Friday, September 18, 2020

Casablanca and Its Warning



Last night's movie at Bard Towers was Casablanca. If you're not familiar with the movie - and younger readers and movie watchers might not be - Humphrey Bogart plays the cynical Rick Blaine, who runs a bar in the unoccupied French territory of Morocco in the early part of WWII. Ingrid Bergman plays Ilsa Lund, the wife of Victor Laszlo (Paul Henreid), a Czech resistance leader who has escaped from a German concentration camp and is seeking passage to America to continue his work against the Nazis. Rick can get him to America because he holds letters of transit given to him by Ugarte, a petty crook, played by Peter Lorre. But the letters were obtained by the murder of two German soldiers, which makes possession of them dangerous, and anyway, Rick doesn't want to get involved. Politics is not for him, he says; he's just a poor bar owner.

And at the beginning of the movie he's serious. This is a wartime film, however, released in 1942, so you wouldn't expect America's most famous flinty, pistol-wielding hero to stand by for too long as the Nazis press their jackboot down on a city run by a French authority that's apparently too weak to assert itself. Rick once loved Ilsa and she broke his heart; that's why he won't help anybody but himself. When he learns that she broke his heart to save him from the Germans as Paris fell, however, Rick begins to see daylight again, and decides to help her and husband. 'I'm no good at being noble,' he tells Ilsa,  'but it doesn't take much to see that the problems of three little people don't amount to a hill of beans in this crazy world.'

That's just one example of some of the richest dialogue you'll ever find in movies. Julius & Philip Epstein and Howard Koch's screenplay, based on the play Everybody Comes to Rick's by Murray Burnett and Joan Alison, gave the world, 'We'll always have Paris,'  and a line I wish I'd written, 'Of all the gin joints in all the towns in all the world, she walks into mine.' Beat that. 'Here's looking at you, kid,' one of the film's most legendary quotes, was allegedly ad-libbed by Bogart. I really want that to be true.

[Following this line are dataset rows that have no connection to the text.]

/-- What a run that fits gives in the decoder: its data, and the implicit zero unless it is full or the last (R113). -/
theorem decodeRun_fits {q : List Byte} {c : Byte} (hc : q.getD r.p 0 = c) (hle : r.p + c.toNat ≤ r.d)
    (hroom : r.out.length + (c.toNat - 1) ≤ 254) :
    decodeRun q r.d 254 ⟨r.p, r.out⟩ =
      if c.toNat ≠ 0xFF ∧ r.p + c.toNat ≠ r.d then
        if ((r.begun c).copied q).out.length + 1 > 254 then .error .outputTooSmall
        else .ok ⟨r.p + c.toNat, ((r.begun c).copied q).out ++ [0]⟩
      else .ok ⟨r.p + c.toNat, ((r.begun c).copied q).out⟩ := by
  simp only [decodeRun, hc, if_neg (Nat.not_lt.2 hle), if_neg (Nat.not_lt.2 hroom)]
  rfl

theorem decodeRun_overrun {q : List Byte} {c : Byte} (hc : q.getD r.p 0 = c) (hover : r.d < r.p + c.toNat) :
    decodeRun q r.d 254 ⟨r.p, r.out⟩ = .error .invalidInput := by
  simp only [decodeRun, hc, if_pos hover]

theorem decodeRun_noRoom {q : List Byte} {c : Byte} (hc : q.getD r.p 0 = c) (hle : r.p + c.toNat ≤ r.d)
    (hroom : 254 < r.out.length + (c.toNat - 1)) : decodeRun q r.d 254 ⟨r.p, r.out⟩ = .error .outputTooSmall := by
  simp only [decodeRun, hc, if_neg (Nat.not_lt.2 hle), if_pos hroom]

/-- What one run of symbols has to reach, by the decoder's answer on that run (R113, R152). -/
def RunReaches (s : State) (d : Nat) : Except ErrName DecRegs → Prop
  | .error _ => SymbolsReach s (Verdict.skip.after s)
  | .ok r' => ∃ c, SymbolsReach s (s.setWalk (.body ⟨d, r'.p, c, 0, r'.out⟩))

/-- One run of symbols is one run of the decoder (R113). -/
theorem run_reaches (hs : s.AtBoundary) (hr : s.Walking r) (hd : firstZero s.incoming = some r.d) (hleft : r.left = 0)
    (hp : r.p < r.d) : RunReaches s r.d (decodeRun s.incoming r.d 254 ⟨r.p, r.out⟩) := by
  obtain ⟨hread, hne⟩ := readByte_before_delimiter hd hp
  obtain ⟨c, hc⟩ : ∃ c, s.incoming.getD r.p 0 = c := ⟨_, rfl⟩
  rw [hc] at hread hne
  have hcode : r.AtCode s.incoming c := ⟨hleft, hp, hread⟩
  have hpos : 0 < c.toNat := Nat.pos_of_ne_zero fun h0 => hne (BitVec.eq_of_toNat_eq h0)
  have hreach : ∀ {u t}, codeByte c r s = .next u → SymbolsReach u t → SymbolsReach s t :=
    fun hu => codeByte_reaches hs hr hd hleft hp (hc.symm ▸ hu)
  by_cases hover : r.d < r.p + c.toNat
  · rw [decodeRun_overrun hc hover]
    exact hreach ((codeByte_overrun hcode hover).trans (applyVerdict_skip s)) (.refl _)
  have hle := Nat.not_lt.1 hover
  by_cases hsmall : 254 < r.out.length + (c.toNat - 1)
  · rw [decodeRun_noRoom hc hle hsmall]
    exact hreach ((codeByte_noRoom hcode hle hsmall).trans (applyVerdict_skip s)) (.refl _)
  have hroom := Nat.not_lt.1 hsmall
  have hend : ∀ {t}, endRun ((r.begun c).copied s.incoming) s = .next t → SymbolsReach s t := fun h => by
    have hdata : (r.begun c).p + (c.toNat - 1) ≤ r.d := by
      simp only [BodyRegs.begun]
      omega
    obtain ⟨u, hu, hut⟩ := goOn_reaches (r := r.begun c) hs hd rfl hdata h
    exact hreach ((codeByte_begins hcode hle hroom).trans hu) hut
  have hp' : ((r.begun c).copied s.incoming).p = r.p + c.toNat := by
    simp only [BodyRegs.copied, BodyRegs.begun]
    omega
  have hfull : c.toNat ≠ 0xFF ↔ c ≠ 0xFF := not_congr (BitVec.toNat_inj (y := 0xFF))
  rw [decodeRun_fits hc hle hroom]
  by_cases hzero : c.toNat ≠ 0xFF ∧ r.p + c.toNat ≠ r.d
  · have hc255 : ((r.begun c).copied s.incoming).c ≠ 0xFF := hfull.1 hzero.1
    have hmore : ((r.begun c).copied s.incoming).p ≠ r.d := hp' ▸ hzero.2
    rw [if_pos hzero]
    by_cases hone : ((r.begun c).copied s.incoming).out.length + 1 > 254
    · rw [if_pos hone]
      exact hend ((endRun_noRoom s hc255 hmore hone).trans (applyVerdict_skip s))
    · rw [if_neg hone, ← hp']
      exact ⟨c, hend (endRun_zero s hc255 hmore (Nat.not_lt.1 hone))⟩
  · have hlast : ((r.begun c).copied s.incoming).c = 0xFF ∨ ((r.begun c).copied s.incoming).p = r.d := by
      rw [hp']
      obtain h | h := Decidable.not_and_iff_or_not.1 hzero
      · exact .inl (Decidable.not_not.1 fun hne => h (hfull.2 hne))
      · exact .inr (Decidable.not_not.1 h)
    rw [if_neg hzero, ← hp']
    exact ⟨c, hend (endRun_last s hlast)⟩

/-! ### A body -/

/-- The walk stands at the end of its body, with `out` decoded; all but the walk is as in `s`. -/
def EndOfBody (s : State) (d : Nat) (out : List Byte) (u : State) : Prop :=
  u.endWalk = s.endWalk ∧ ∃ c, u.Walking ⟨d, d, c, 0, out⟩

/-- What the symbols of a body have to reach, by the decoder's answer on the body (R113, R152). -/
def BodyReaches (s : State) (d : Nat) : Except ErrName (List Byte) → Prop
  | .error _ => SymbolsReach s (Verdict.skip.after s)
  | .ok out => ∃ u, SymbolsReach s u ∧ EndOfBody s d out u
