/-- Format L, the long instruction (R73). -/
structure FL where
  g : BitVec 4
  sub : BitVec 4
  dt : BitVec 16
  dq : BitVec 4
  ta : BitVec 16
  sk : BitVec 1
  sat : BitVec 1
  rm : BitVec 2
  chk : BitVec 1
  opx : BitVec 7
  tb : BitVec 16
  tc : BitVec 16
  xs1 : BitVec 6
  xs2 : BitVec 6
  imm : BitVec 12
  deriving DecidableEq, Repr

/-- A packet of a collective chunk (R369, R373): handle, generation, flat index, rank, sending device and start, destination
address [47:0] of the chunk, its CHUNK bytes, the offset of the packet in it, the sender record's OP, TYPE and SAT, and the
packet's bytes with the offsets of the poisoned ones. -/
structure Chunk where
  handle : Nat
  gen : Nat
  f : Nat
  rank : Nat
  dev : Nat
  start : Nat
  dst : Nat
  size : Nat
  off : Nat
  op : Nat
  ty : Nat
  sat : Bool
  bytes : List (BitVec 8)
  bad : List Nat
  deriving DecidableEq, Repr

/-- A peer's access to this device (R191): kind 0 load, 1 store, 2 atomic with AOP op, value and compare value.
The answer to a load or an atomic goes back to the requester. -/
structure RemoteAccess where
  dev : Nat
  asid : Nat
  va : Nat
  kind : Nat
  size : Nat
  op : Nat
  value : Nat
  cmp : Nat
  deriving DecidableEq, Repr
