-- ==== Sys2Proof/Machine/Flags.lean ====
section
/-! DEFINITION. Exact values of the number formats, rounding, and every flag that a rounding or an operation sets
(R83, R98, R140). Flags are six bits in the order of SSR.FLAGS: INV 1, OVF 2, UNF 4, INX 8, DZ 16, RANGE 32. -/

namespace Sys2Proof.Machine

def flagInv : BitVec 6 := 1
def flagOvf : BitVec 6 := 2
def flagUnf : BitVec 6 := 4
def flagInx : BitVec 6 := 8
def flagDz : BitVec 6 := 16
def flagRange : BitVec 6 := 32

/-- An exact value: a zero keeps its sign; `fin neg n e` is `±n·2^e`. -/
inductive Val where
  | nan
  | inf (neg : Bool)
  | fin (neg : Bool) (n : Nat) (e : Int)
  deriving DecidableEq, Repr

/-- A binary format: precision with the hidden bit, exponent bias, total bits. -/
structure Fmt where
  p : Nat
  bias : Nat
  width : Nat
  deriving DecidableEq, Repr

def f32 : Fmt := { p := 24, bias := 127, width := 32 }
def bf16 : Fmt := { p := 8, bias := 127, width := 16 }
def f64 : Fmt := { p := 53, bias := 1023, width := 64 }

/-- The bits of +infinity: the exponent field all ones. -/
def Fmt.infBits (f : Fmt) : Nat := (2 * f.bias + 1) * 2 ^ (f.p - 1)
/-- The canonical NaN: 0x7FC0_0000, 0x7FC0. -/
def Fmt.nanBits (f : Fmt) : Nat := f.infBits + 2 ^ (f.p - 2)
def Fmt.signBit (f : Fmt) : Nat := 2 ^ (f.width - 1)
def Fmt.signed (f : Fmt) (neg : Bool) (b : Nat) : Nat := if neg then f.signBit + b else b

/-- `val32`, `valbf` (R83): the value of a format's bits. -/
def Fmt.val (f : Fmt) (bits : Nat) : Val :=
  let b := bits % 2 ^ f.width
  let neg := f.signBit ≤ b
  let m := b % f.signBit
  let ex := m / 2 ^ (f.p - 1)
  let fr := m % 2 ^ (f.p - 1)
  if ex = 2 * f.bias + 1 then (if fr = 0 then .inf neg else .nan)
  else if ex = 0 then .fin neg fr (1 - (f.bias : Int) - ((f.p : Int) - 1))
  else .fin neg (fr + 2 ^ (f.p - 1)) ((ex : Int) - f.bias - ((f.p : Int) - 1))

/-- Rounding modes as SHAPE codes them (R82): RNE, RZ, RU, RD. -/
abbrev Mode := BitVec 2

/-- Whether the magnitude `m + r/d` (0 ≤ r < d) rounds up to `m + 1`. -/
def roundsUp (mode : Mode) (neg : Bool) (m r d : Nat) : Bool :=
  if r = 0 then false
  else if mode = 0 then d < 2 * r || (d = 2 * r && m % 2 = 1)
  else if mode = 1 then false
  else if mode = 2 then !neg
  else neg

/-- `2^e · num/den` as a fraction of naturals. -/
def scale (num den : Nat) (e : Int) : Nat × Nat :=
  match e with
  | .ofNat k => (num * 2 ^ k, den)
  | .negSucc k => (num, den * 2 ^ (k + 1))

/-- floor(log2(num/den)) for a positive fraction. -/
def ilog (num den : Nat) : Int :=
  let l : Int := (num.log2 : Int) - den.log2
  let (a, b) := scale num den (-l)
  if b ≤ a then l else l - 1

/-- `round32`, `roundbf` (R83): the positive or negative fraction num/den rounded to a format under a mode, and its flags. -/
def Fmt.roundFrac (f : Fmt) (mode : Mode) (neg : Bool) (num den : Nat) : Nat × BitVec 6 :=
  if num = 0 then (f.signed neg 0, 0)
  else
    let emin : Int := 1 - (f.bias : Int)
    let e := ilog num den
    let q := max e emin - ((f.p : Int) - 1)
    let (a, b) := scale num den (-q)
    let m := a / b
    let r := a % b
    let m := if roundsUp mode neg m r b then m + 1 else m
    let field := (q + ((f.p : Int) - 1) + f.bias).toNat
    let bits := (field - 1) * 2 ^ (f.p - 1) + m
    if f.infBits ≤ bits then
      let toInf := if mode = 0 then true else if mode = 1 then false else if mode = 2 then !neg else neg
      (f.signed neg (if toInf then f.infBits else f.infBits - 1), flagOvf ||| flagInx)
    else
      let inexact := r != 0
      let (a', b') := scale num den (((f.p : Int) - 1) - e)
      let m' := if roundsUp mode neg (a' / b') (a' % b') b' then a' / b' + 1 else a' / b'
      let tiny := e < emin && !(m' = 2 ^ f.p && e + 1 = emin)
      (f.signed neg bits, (if inexact then flagInx else 0) ||| (if inexact && tiny then flagUnf else 0))

/-- Rounds a value: a NaN gives the canonical NaN, an infinity itself, a zero itself (R83). -/
def Fmt.round (f : Fmt) (mode : Mode) : Val → Nat × BitVec 6
  | .nan => (f.nanBits, 0)
  | .inf neg => (f.signed neg f.infBits, 0)
  | .fin neg n e => let (a, b) := scale n 1 e; f.roundFrac mode neg a b

/-! ### Exact arithmetic -/

/-- A signed integer `±n·2^(e-lo)` for a common exponent `lo ≤ e`. -/
def alignTo (lo : Int) (neg : Bool) (n : Nat) (e : Int) : Int :=
  let v : Int := (n * 2 ^ (e - lo).toNat : Nat)
  if neg then -v else v

/-- Least exponent of the finite terms. -/
def lowExp : List Val → Int
  | [] => 0
  | [.fin _ _ e] => e
  | .fin _ _ e :: vs => min e (lowExp vs)
  | _ :: vs => lowExp vs

/-- The sum of finite terms over a common exponent. -/
def sumAligned (lo : Int) : List Val → Int
  | [] => 0
  | .fin neg n e :: vs => alignTo lo neg n e + sumAligned lo vs
  | _ :: vs => sumAligned lo vs

def Val.neg : Val → Bool
  | .nan => false
  | .inf b => b
  | .fin b _ _ => b
def Val.isNan (v : Val) : Bool := v = .nan
def Val.isInf : Val → Bool
  | .inf _ => true
  | _ => false
def Val.isZero : Val → Bool
  | .fin _ 0 _ => true
  | _ => false

/-- `exact_sum` (R83): a zero sum is −0 when every term is −0, or when the list holds terms of both signs and the mode is RD;
the empty sum is +0. -/
def exactSum (mode : Mode) (vs : List Val) : Val :=
  let lo := lowExp vs
  let t := sumAligned lo vs
  if t = 0 then
    let allNegZero := !vs.isEmpty && vs.all (fun v => v.isZero && v.neg)
    let both := vs.any Val.neg && vs.any (fun v => !v.neg)
    .fin (allNegZero || (both && mode = 3)) 0 0
  else .fin (t < 0) t.natAbs lo

def Val.negate : Val → Val
  | .nan => .nan
  | .inf b => .inf !b
  | .fin b n e => .fin (!b) n e
def Val.abs : Val → Val
  | .nan => .nan
  | .inf _ => .inf false
  | .fin _ n e => .fin false n e

/-- The product of finite values. -/
def mulFin (a b : Val) : Val :=
  match a, b with
  | .fin s n e, .fin t m f => .fin (s != t) (n * m) (e + f)
  | _, _ => .nan

/-- a < b and a = b for values that are no NaN (+0 equals −0). -/
def Val.lt : Val → Val → Bool
  | .nan, _ | _, .nan => false
  | .inf a, .inf b => a && !b
  | .inf a, .fin .. => a
  | .fin .., .inf b => !b
  | .fin s n e, .fin t m f =>
    let lo := min e f
    alignTo lo s n e < alignTo lo t m f
def Val.eq : Val → Val → Bool
  | .nan, _ | _, .nan => false
  | .inf a, .inf b => a = b
  | .inf _, .fin .. | .fin .., .inf _ => false
  | .fin s n e, .fin t m f =>
    let lo := min e f
    alignTo lo s n e = alignTo lo t m f
def Val.le (a b : Val) : Bool := a.lt b || a.eq b

/-- An exact integer as a value. -/
def Val.ofInt (v : Int) : Val := .fin (v < 0) v.natAbs 0

/-! ### The rounded operations (R140, R167) -/

/-- A sum of two values with the special cases of R140. -/
def Fmt.add (f : Fmt) (mode : Mode) (a b : Val) : Nat × BitVec 6 :=
  match a, b with
  | .nan, _ | _, .nan => (f.nanBits, 0)
  | .inf x, .inf y => if x = y then (f.signed x f.infBits, 0) else (f.nanBits, flagInv)
  | .inf x, _ | _, .inf x => (f.signed x f.infBits, 0)
  | a, b => f.round mode (exactSum mode [a, b])

def Fmt.sub (f : Fmt) (mode : Mode) (a b : Val) : Nat × BitVec 6 := f.add mode a b.negate

def Fmt.mul (f : Fmt) (mode : Mode) (a b : Val) : Nat × BitVec 6 :=
  match a, b with
  | .nan, _ | _, .nan => (f.nanBits, 0)
  | .inf x, b => if b.isZero then (f.nanBits, flagInv) else (f.signed (x != b.neg) f.infBits, 0)
  | a, .inf y => if a.isZero then (f.nanBits, flagInv) else (f.signed (a.neg != y) f.infBits, 0)
  | a, b => f.round mode (mulFin a b)

/-- a · b + c with one rounding. The product of a zero and an infinity is invalid whatever c is; a NaN a or b sets no
flag (R140). -/
def Fmt.fma (f : Fmt) (mode : Mode) (a b c : Val) : Nat × BitVec 6 :=
  if a.isNan || b.isNan then (f.nanBits, 0)
  else if (a.isInf && b.isZero) || (a.isZero && b.isInf) then (f.nanBits, flagInv)
  else if c.isNan then (f.nanBits, 0)
  else if a.isInf || b.isInf then
    let s := a.neg != b.neg
    if c.isInf && c.neg != s then (f.nanBits, flagInv) else (f.signed s f.infBits, 0)
  else if c.isInf then (f.signed c.neg f.infBits, 0)
  else f.round mode (exactSum mode [mulFin a b, c])

def Fmt.div (f : Fmt) (mode : Mode) (a b : Val) : Nat × BitVec 6 :=
  match a, b with
  | .nan, _ | _, .nan => (f.nanBits, 0)
  | .inf _, .inf _ => (f.nanBits, flagInv)
  | .inf x, b => (f.signed (x != b.neg) f.infBits, 0)
  | a, .inf y => (f.signed (a.neg != y) 0, 0)
  | .fin s n e, .fin t m g =>
    if m = 0 then
      (if n = 0 then (f.nanBits, flagInv) else (f.signed (s != t) f.infBits, flagDz))
    else let (p, q) := scale n m (e - g); f.roundFrac mode (s != t) p q

/-- Integer square root by binary digits: `k` result bits. -/
def isqrtAux (n : Nat) : Nat → Nat → Nat
  | 0, r => r
  | k + 1, r => let c := r + 2 ^ k; isqrtAux n k (if c * c ≤ n then c else r)
def isqrt (n : Nat) : Nat := isqrtAux n (n.log2 / 2 + 1) 0

/-- The square root of `n·2^e` as a fraction, with a sticky half unit far below every format's precision. -/
def sqrtFrac (n : Nat) (e : Int) : Nat × Nat :=
  let (n, e) := if e % 2 = 0 then (n, e) else (2 * n, e - 1)
  let n' := n * 2 ^ 256
  let r := isqrt n'
  let r2 := if r * r = n' then 2 * r else 2 * r + 1
  scale r2 1 (e / 2 - 128 - 1)

def Fmt.sqrt (f : Fmt) (mode : Mode) (a : Val) : Nat × BitVec 6 :=
  match a with
  | .nan => (f.nanBits, 0)
  | .inf neg => if neg then (f.nanBits, flagInv) else (f.infBits, 0)
  | .fin neg n e =>
    if n = 0 then (f.signed neg 0, 0)
    else if neg then (f.nanBits, flagInv)
    else let (p, q) := sqrtFrac n e; f.roundFrac mode false p q

/-- FMIN and FMAX (R139, R140): −0 below +0; one NaN gives the other operand, two the canonical NaN; no flag. -/
def Fmt.minmax (f : Fmt) (wantMax : Bool) (a b : Nat) : Nat :=
  let x := f.val a
  let y := f.val b
  if x.isNan && y.isNan then f.nanBits
  else if x.isNan then b % 2 ^ f.width
  else if y.isNan then a % 2 ^ f.width
  else
    let less := x.lt y || (x.eq y && x.neg && !y.neg)
    (if less != wantMax then a else b) % 2 ^ f.width

/-- The integer that a finite value rounds to under a mode, and whether that was inexact. -/
def roundInt (mode : Mode) (neg : Bool) (n : Nat) (e : Int) : Int × Bool :=
  let (a, b) := scale n 1 e
  let m := if roundsUp mode neg (a / b) (a % b) b then a / b + 1 else a / b
  (if neg then -(m : Int) else m, a % b != 0)

/-- Conversion to an integer between bounds: NaN gives 0, what rounds outside saturates, both set INV; an inexact one sets
INX (R140). -/
def toInt (mode : Mode) (lo hi : Int) : Val → Int × BitVec 6
  | .nan => (0, flagInv)
  | .inf neg => (if neg then lo else hi, flagInv)
  | .fin neg n e =>
    let (v, inexact) := roundInt mode neg n e
    if v < lo then (lo, flagInv) else if hi < v then (hi, flagInv) else (v, if inexact then flagInx else 0)

end Sys2Proof.Machine
end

Fans of Casablanca will notice that I've missed one quote. It's the last line of the movie. Rick and Captain Louis Renault (Claude Rains), who's the leader of the French authorities in the city, are standing at the airport in a worryingly thick but no doubt metaphorical fog, having just seen Laszlo and Ilsa off in a plane. Rick has killed Major Strasser (Conrad Veidt), the German officer who has come to arrest him, expecting no resistance from Renault, who throughout the film has protested his complete lack of scruples. Renault, however, is tired of collaboration, and instructs his own officers to 'round up the usual suspects.' As Rick and Renault walk away together, the latter outlines his plan for Rick's escape. 'Louis,' Rick says, 'I think this is the beginning of a beautiful friendship.'

I don't know why, but that seems incredibly poignant watching 78 years later, in our present hothouse political climate. It's regrettable enough that so much of England sees Europe as its enemy now, although the EU itself may have contributed to that alienation with its one-size-fits-all politics. But when an American president is a fascist in everything but name, and has more in common with extremist bullies and dictators than he does with the leaders of France and Germany, you can see how far we've come since the days of the beautiful, pragmatic, peace-delivering international friendships that began in the ferment of World War II.